The global TB epidemic has leveled off because health care workers are being trained to make sure patients take the full, six-month course of medication, World Health Organization officials said at a news conference.

They said widespread use of the new “DOTS” or Directly Observed Treatment, Short-course - method could cut the number of TB cases in half over the next decade, saving 10 million lives, as well as prevent the development of drugresistant strains.

But the method is still not being used in Eastern Europe, and economic and social upheaval in Russia and other former Soviet bloc countries since the end of communism has contributed to a tuberculosis explosion there.
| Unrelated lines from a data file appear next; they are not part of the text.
-- ==== Sys2Proof/Machine/State.lean ====
section
/-! DEFINITION. The machine's state: the waiting commands, memory, the one-time fuses, and everything else the manual gives the module; reset. -/
namespace Sys2Proof.Machine

/-- Faults: none. Every command of the table has an effect the manual gives, so no meaning faults. -/
inductive Fault where
  /-- Raised by nothing: kept so that the type has a value. Safe: a fault stops the machine. -/
  | none
  deriving DecidableEq, Repr

/-- Refusals. -/
inductive Refusal where
  /-- Raised by an arm of exec whose command has no meaning yet. Safe: the machine stops. -/
  | notModelled (mnemonic : String)
  deriving DecidableEq, Repr

/-- The one-time-programmable fuses: the minimum SVN, owner key hashes by slot, revoked slots, bucket bits burned (R394, R395, R397). -/
structure Fuses where
  svn : Nat
  owners : Tab (BitVec 256)
  revoked : List Nat
  buckets : List Nat
  deriving DecidableEq, Repr

/-- Everything of the module but memory, fuses and the queue of waiting commands. -/
structure Hw where
  clk : Clock
  freeCtr : Nat
  rf : RegFile
  evlog : List EvEntry
  out : List Emission
  mon : Tab MonState
  pads : Tab PadState
  nw : Tab NwState
  prov : Tab (List NwDelta)
  sq : Tab ScoreState
  syncTaint : Tab Nat
  errMark : Tab Bool
  me : Tab MeState
  ve : Tab VeState
  /-- Routers (by cluster number) and hubs (288 + field). -/
  rtr : Tab RouterState
  resp : List RespAcc
  /-- Objects by handle; placement queues by home field; arrival number of the next placement command; spans being zero-filled. -/
  objs : Tab Obj
  plq : Tab (List PlCmd)
  plNext : Nat
  fills : List Span
  /-- Mover channels by page. -/
  mv : Tab MvState
  /-- Update complexes by field. -/
  uc : Tab UcState
  /-- Optical links (8 × port + link), port complexes by field, routes by node. -/
  opl : Tab OpLink
  opp : Tab OpPort
  routes : Tab Word
  /-- The stride timebase. -/
  tb : TbState
  /-- Calliope groups: 64 × paddock + group; BLK_STATE to return to after a SET_COUNT, by paddock. -/
  cal : Tab CalGroup
  calBack : Tab Nat
  /-- Step-commit engines by paddock; power and heat. -/
  sc : Tab CommitState
  pw : PowerState
  /-- Host ports. -/
  hp : HostState
  /-- The Farrier, what manufacture fixed, module flash, boot, the security engine. -/
  fr : FarrierState
  fac : Factory
  flash : Flash
  boot : BootState
  sec : SecState
  /-- Fields out of service (R19). -/
  outFields : List Nat
  deriving DecidableEq, Repr

/-- The state of the machine. -/
structure State where
  pending : List Instr
  mem : List Host.Cell
  fuses : Fuses
  hw : Hw
  deriving DecidableEq, Repr

/-- Everything but memory, fuses and the queue, in a module without power: registers at their reset values, nothing under way. -/
def Hw.initial : Hw :=
  { clk := { now := 0, tickAt := 0, ticks := [] }, freeCtr := 0
    rf := { words := [], hiLatch := [], loStage := [], staged := [], pathResult := [], msix := [], evtRoute := [] }
    evlog := [], out := [], mon := [], pads := [], nw := [], prov := [], sq := [], syncTaint := [], errMark := [], me := [], ve := [], rtr := [], resp := []
    objs := [], plq := [], plNext := 0, fills := [], mv := [], uc := [], opl := [], opp := [], routes := [], tb := TbState.empty, cal := [], calBack := []
    sc := [], pw := PowerState.empty, hp := HostState.empty, fr := FarrierState.empty, fac := Factory.empty, flash := Flash.empty, boot := BootState.empty
    sec := SecState.empty, outFields := [] }
/-- No fuse burned. -/
def Fuses.empty : Fuses := { svn := 0, owners := [], revoked := [], buckets := [] }
/-- The machine right after reset: no command waits, no memory is listed, no fuse is burned, and every register has its reset value. -/
def State.reset : State := { pending := [], mem := [], fuses := Fuses.empty, hw := Hw.initial }

/-- What a meaning answers. -/
abbrev Res := Host.Outcome State Fault Refusal

end Sys2Proof.Machine
end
Since 1991, Russia has seen a 70 percent rise in TB cases and a 90 percent jump in TB death rates, said Richard Bumgarner, deputy director of the WHO’s Global TB Program.

Lethal drug-resistant strains account for 6 percent of the TB cases in the Baltic country of Latvia, 14 percent in Estonia and 18 percent in Lithuania, he said.

“Make no mistake,” Bumgarner said. “Europe has been heading slowly but surely to another TB crisis.”

Tuberculosis, the world’s top infectious killer, is spread through coughing and sneezing and can be highly contagious.

Although effective and affordable drugs have been available since the 1950s, they generally must be taken for six to eight months. Many patients, especially in poorer countries, stop taking them as soon as they begin to feel better because of the inconvenience or to save money.

That allows the stronger TB germs that resisted the initial drug onslaught to reproduce, making it harder, if not impossible, to cure later.

Fully adopted in the United States and elsewhere since the early 1990s, the DOTS method involves better identification of cases and training of people to administer medication.